### INPUT FOR THIS TASK

/-- R406: completions are sent from the ring, which keeps them. -/
theorem State.completionDgram_mem (s : State) (ring first n : Nat) : (s.completionDgram ring first n).mem = s.mem := by
  unfold State.completionDgram
  extract_lets
  refine foldl_keeps State.mem ?_ _ s
  exact fun _ _ => rfl

/-- R405: a datagram of the session changes what its acceptance changes. -/
theorem State.h2Take_mem {s : State} {source kind : Nat} {g : Bytes} {len : Nat → Bool} {f : H2Session → State → State}
    (hf : ∀ y t, (f y t).mem = t.mem) : (s.h2Take source kind g len f).mem = s.mem := by
  unfold State.h2Take
  extract_lets
  split
  · rfl
  · split
    · rfl
    · split
      · rfl
      · split
        · rfl
        · exact hf _ _

/-- R41: the scanner reads the submission rings. -/
theorem State.scanStep_mem (s : State) (dma : Option Bytes) : (s.scanStep dma).mem = s.mem := by
  unfold State.scanStep
  split
  · rfl
  · extract_lets
    split
    · rfl
    · split
      · split <;> rfl
      · rfl

/-- A row that answers a state with the memory it was given leaves the memory alone. -/
theorem mem_of_next {i : Instr} {s t : State} (ht : exec i s = .next t) (h : ∃ u, exec i s = .next u ∧ u.mem = s.mem) :
    t.mem = s.mem := by
  obtain ⟨u, hu, hm⟩ := h
  cases hu.symm.trans ht
  exact hm

end Sys2Proof.Machine

open Sys2Proof Sys2Proof.Machine

/-- Settles O3: each row answers one next state; six choose it by the state of the supply or the frame of a transaction. -/
theorem everyStepAnswersNext : Obligations.EveryStepAnswersNext := by
  unfold Obligations.EveryStepAnswersNext
  intro i s
  cases i
  case h3Write b whole => exact execH3Write_next b whole s
  case h3Read b sent => exact (execH3Read_next b sent s).imp fun _ h => h.1
  case saveCommit us mv => exact (execSaveCommit_next us mv s).imp fun _ h => h.1
  case saveAbandon => exact (execSaveAbandon_next s).imp fun _ h => h.1
  case parkExit cause u => exact execParkExit_next cause u s
  case resetPin u => exact execResetPin_next u s
  all_goals exact ⟨_, rfl⟩

/-- Settles O10: packets and steps of the running device keep the memory; so do the rows of the control space, the
transports and the supplies that are not named. -/
theorem onlyTheseRowsWriteRingMemory : Obligations.OnlyTheseRowsWriteRingMemory := by
  unfold Obligations.OnlyTheseRowsWriteRingMemory
  intro i s t ht
  cases i
  case completionPost | h2Command | registerWrite | h3Write | parkExit | powerOnReset | resetPin => trivial
  case hcCtlCreate | hcCtlDelete =>
    refine mem_of_next ht ⟨_, rfl, ?_⟩
    exact State.ctl_mem fun u => u.ctlWrite_create_mem _ _
  case hcSqDb =>
    refine mem_of_next ht ⟨_, rfl, ?_⟩
    exact State.ctl_mem fun u => u.sqDoorbell_mem _ _ _
  case hcCqDb | hcYardDb | hcFlumeDb | hcEvClaim | hcEvComplete | hcEvAck =>
    refine mem_of_next ht ⟨_, rfl, ?_⟩
    exact State.ctl_mem fun _ => rfl
  case h2CqAck | h2Keepalive =>
    refine mem_of_next ht ⟨_, rfl, ?_⟩
    exact State.h2Take_mem fun _ _ => rfl
  case h2RetransmitTimeout =>
    refine mem_of_next ht ⟨_, rfl, ?_⟩
    split
    · exact State.completionDgram_mem _ _ _ _
    · rfl
  case h3Read b sent => exact mem_of_next ht (execH3Read_next b sent s)
  case ringScan dma =>
    refine mem_of_next ht ⟨_, rfl, ?_⟩
    exact State.scanStep_mem _ dma
  case byRefPayloadRead | fenceClear | slackStart =>
    refine mem_of_next ht ⟨_, rfl, ?_⟩
    split <;> rfl
  case saveCommit us mv => exact mem_of_next ht (execSaveCommit_next us mv s)
  case saveAbandon => exact mem_of_next ht (execSaveAbandon_next s)
  all_goals
    refine mem_of_next ht ⟨_, rfl, ?_⟩
    simp only [State.run_mem, State.live_mem]
end

section
/-! SUPPORT. The completion of the command packets, one area after the other. -/

namespace Sys2Proof.Machine

/-- The row of an accepted packet answers the state after the packet's effect. -/
theorem completes_of_rowPacket {f : Cmd → Instr} {sp : Spec} (hi : ∀ c, rowPacket (f c) = some (sp, c)) : Completes f sp := by
  intro s c ha
  rw [exec_of_rowPacket (hi c), State.run_accepted ha]

end Sys2Proof.Machine

open Sys2Proof Sys2Proof.Machine

/-- Settles O17: the stops and the commands of sessions and rings are the steps of their packets. -/
theorem urgentAndSessionCommandsComplete : Obligations.UrgentAndSessionCommandsComplete := by
  unfold Obligations.UrgentAndSessionCommandsComplete
  and_intros <;> exact completes_of_rowPacket fun _ => rfl

/-- Settles O18: the compartment, firmware and stroke commands are the steps of their packets. -/
theorem compartmentAndStrokeCommandsComplete : Obligations.CompartmentAndStrokeCommandsComplete := by
  unfold Obligations.CompartmentAndStrokeCommandsComplete
  and_intros <;> exact completes_of_rowPacket fun _ => rfl

/-- Settles O19: the axis and feedback commands are the steps of their packets. -/
theorem axisAndFeedbackCommandsComplete : Obligations.AxisAndFeedbackCommandsComplete := by
  unfold Obligations.AxisAndFeedbackCommandsComplete
  and_intros <;> exact completes_of_rowPacket fun _ => rfl

/-- Settles O20: the profile commands are the steps of their packets. -/
theorem profileCommandsComplete : Obligations.ProfileCommandsComplete := by
  unfold Obligations.ProfileCommandsComplete
  and_intros <;> exact completes_of_rowPacket fun _ => rfl

/-- Settles O21: the stage, segment and schedule commands are the steps of their packets. -/
theorem stageAndFinavalCommandsComplete : Obligations.StageAndFinavalCommandsComplete := by
  unfold Obligations.StageAndFinavalCommandsComplete
  and_intros <;> exact completes_of_rowPacket fun _ => rfl

/-- Settles O22: the arm, zone and safety commands are the steps of their packets. -/
theorem robotAndSafetyCommandsComplete : Obligations.RobotAndSafetyCommandsComplete := by
  unfold Obligations.RobotAndSafetyCommandsComplete
  and_intros <;> exact completes_of_rowPacket fun _ => rfl

/-- Settles O23: the capture, field I/O and CAN commands are the steps of their packets. -/
theorem captureAndFieldCommandsComplete : Obligations.CaptureAndFieldCommandsComplete := by
  unfold Obligations.CaptureAndFieldCommandsComplete
  and_intros <;> exact completes_of_rowPacket fun _ => rfl

/-- Settles O24: the time, power and event commands are the steps of their packets. -/
theorem timePowerAndEventCommandsComplete : Obligations.TimePowerAndEventCommandsComplete := by
  unfold Obligations.TimePowerAndEventCommandsComplete
  and_intros <;> exact completes_of_rowPacket fun _ => rfl

/-- Settles O40: three rows have no condition; the others name the state of the link or of the port that they need. -/
theorem linkRowsComplete : Obligations.LinkRowsComplete := by
  unfold Obligations.LinkRowsComplete
  refine ⟨?perst, ?flr, ?down, ?back, ?lost, ?power, ?up, ?pcs⟩
  case perst | flr => exact fun _ _ hr => gives_of_live rfl hr rfl
  case power => exact fun _ _ _ hr => gives_of_live rfl hr rfl
  case down => exact fun _ _ hr hl => gives_of_live rfl hr (if_pos hl)
  case back | lost => exact fun _ _ hr hw => gives_of_live rfl hr (if_pos hw)
  case up => exact fun _ _ _ _ hr hp => gives_of_live rfl hr (if_pos hp)
  case pcs => exact fun _ _ _ hr hp => gives_of_live rfl hr (if_pos hp)
end

section
/-! SUPPORT. The division of R72: non-restoring steps, and the exact division they amount to. -/

namespace Sys2Proof.Machine

/-- The remainder that a partial remainder of R72's steps stands for: it is short of the divisor where it is negative. -/
def restoredRem (pd p : Int) : Int := if p < 0 then p + pd else p

/-- R72: a step doubles the remainder and takes the divisor off, whether the partial remainder is restored first or not. -/
theorem nonRestoring_step (pd p : Int) : (if 0 ≤ p then 2 * p - pd else 2 * p + pd) = 2 * restoredRem pd p - pd := by
  unfold restoredRem
  split <;> split <;> omega

/-- R72: each step keeps the remainder below the divisor and doubles what quotient and remainder stand for. -/
theorem divsLoop_exact {pd : Int} (k : Nat) {p : Int} {q : Nat} (h0 : 0 ≤ restoredRem pd p) (h1 : restoredRem pd p < pd) :
    0 ≤ restoredRem pd (divsLoop pd k p q).1 ∧ restoredRem pd (divsLoop pd k p q).1 < pd ∧
      (divsLoop pd k p q).2 * pd + restoredRem pd (divsLoop pd k p q).1 = (q * pd + restoredRem pd p) * 2 ^ k := by
  induction k generalizing p q with
  | zero => exact ⟨h0, h1, by simp [divsLoop]⟩
  | succ k ih =>
    rw [divsLoop, nonRestoring_step]
    by_cases hs : 0 ≤ 2 * restoredRem pd p - pd
    · have hr : restoredRem pd (2 * restoredRem pd p - pd) = 2 * restoredRem pd p - pd := if_neg (by omega)
      obtain ⟨l0, l1, hq⟩ := ih (p := 2 * restoredRem pd p - pd) (q := 2 * q + 1) (by omega) (by omega)
      simp only [if_pos hs]
      refine ⟨l0, l1, hq.trans ?_⟩
      rw [hr]
      push_cast
      ring
    · have hr : restoredRem pd (2 * restoredRem pd p - pd) = 2 * restoredRem pd p := by
        rw [restoredRem, if_pos (by omega)]
        omega
      obtain ⟨l0, l1, hq⟩ := ih (p := 2 * restoredRem pd p - pd) (q := 2 * q + 0) (by omega) (by omega)
      simp only [if_neg hs]
      refine ⟨l0, l1, hq.trans ?_⟩
      rw [hr]
      push_cast
      ring

/-- R72: on magnitudes below 1 the fifteen steps give the quotient's fraction digits and the remainder. -/
theorem divsSteps_exact {pn pd : Nat} (h : pn < pd) :
    ((divsSteps pn pd).1 : Int) * pd + (divsSteps pn pd).2 = pn * 32768 ∧ 0 ≤ (divsSteps pn pd).2 ∧ (divsSteps pn pd).2 < pd := by
  have hr : restoredRem pd ((pn : Int) - pd) = pn := by
    rw [restoredRem, if_pos (by omega)]
    omega
  obtain ⟨l0, l1, hq⟩ := divsLoop_exact (pd := pd) (p := (pn : Int) - pd) (q := 0) 15 (by omega) (by omega)
  rw [hr] at hq
  exact ⟨hq.trans (by simp), l0, l1⟩

/-- R72: the steps and exact division give the same quotient and remainder. -/
theorem divsSteps_eq {pn pd : Nat} (h : pn < pd) :
    (divsSteps pn pd).1 = pn * 32768 / pd ∧ (divsSteps pn pd).2 = ((pn * 32768 % pd : Nat) : Int) := by
  obtain ⟨hq, l0, l1⟩ := divsSteps_exact h
  have hu := (Int.ediv_emod_unique (a := (pn : Int) * 32768) (b := pd) (q := (divsSteps pn pd).1) (by omega)).mpr
    ⟨by linarith, l0, l1⟩
  exact ⟨by exact_mod_cast hu.1.symm, by exact_mod_cast hu.2.symm⟩

section
variable {n d : Int}

/-- R72: a zero divisor. -/
theorem divs_zero (n : Int) : divs n 0 = ⟨if 0 ≤ n then 32767 else -32768, n, true, false⟩ := rfl

/-- R72: a quotient that is not below 1 in magnitude. -/
theorem divs_overflow (hd : d ≠ 0) (h : d.natAbs ≤ n.natAbs) :
    divs n d = ⟨if (0 ≤ n ↔ 0 ≤ d) then 32767 else -32768, 0, false, true⟩ := by
  simp only [divs, if_neg hd, if_pos h, decide_eq_decide]

/-- R72: a quotient below 1 in magnitude, by the steps on the magnitudes. -/
theorem divs_fraction (h : n.natAbs < d.natAbs) :
    divs n d = ⟨if (0 ≤ n ↔ 0 ≤ d) then ((divsSteps n.natAbs d.natAbs).1 : Int) else -((divsSteps n.natAbs d.natAbs).1 : Int),
      if n < 0 then -(divsSteps n.natAbs d.natAbs).2 else (divsSteps n.natAbs d.natAbs).2, false, false⟩ := by
  obtain ⟨hq, hp⟩ := divsSteps_eq h
  have hd : d ≠ 0 := by omega
  simp only [divs, if_neg hd, if_neg (Nat.not_le.mpr h), decide_eq_decide, hq, hp]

######

-- YOUR INSTRUCTIONS --
Starting at the line that has "(divsSteps pn pd).1 = pn" in the records above, restate word for word every line until the one that has "theorem divs_overflow (hd", and include that one as well.

-- EXPECTED ANSWER --
    (divsSteps pn pd).1 = pn * 32768 / pd ∧ (divsSteps pn pd).2 = ((pn * 32768 % pd : Nat) : Int) := by
  obtain ⟨hq, l0, l1⟩ := divsSteps_exact h
  have hu := (Int.ediv_emod_unique (a := (pn : Int) * 32768) (b := pd) (q := (divsSteps pn pd).1) (by omega)).mpr
    ⟨by linarith, l0, l1⟩
  exact ⟨by exact_mod_cast hu.1.symm, by exact_mod_cast hu.2.symm⟩

section
variable {n d : Int}

/-- R72: a zero divisor. -/
theorem divs_zero (n : Int) : divs n 0 = ⟨if 0 ≤ n then 32767 else -32768, n, true, false⟩ := rfl

/-- R72: a quotient that is not below 1 in magnitude. -/
theorem divs_overflow (hd : d ≠ 0) (h : d.natAbs ≤ n.natAbs) :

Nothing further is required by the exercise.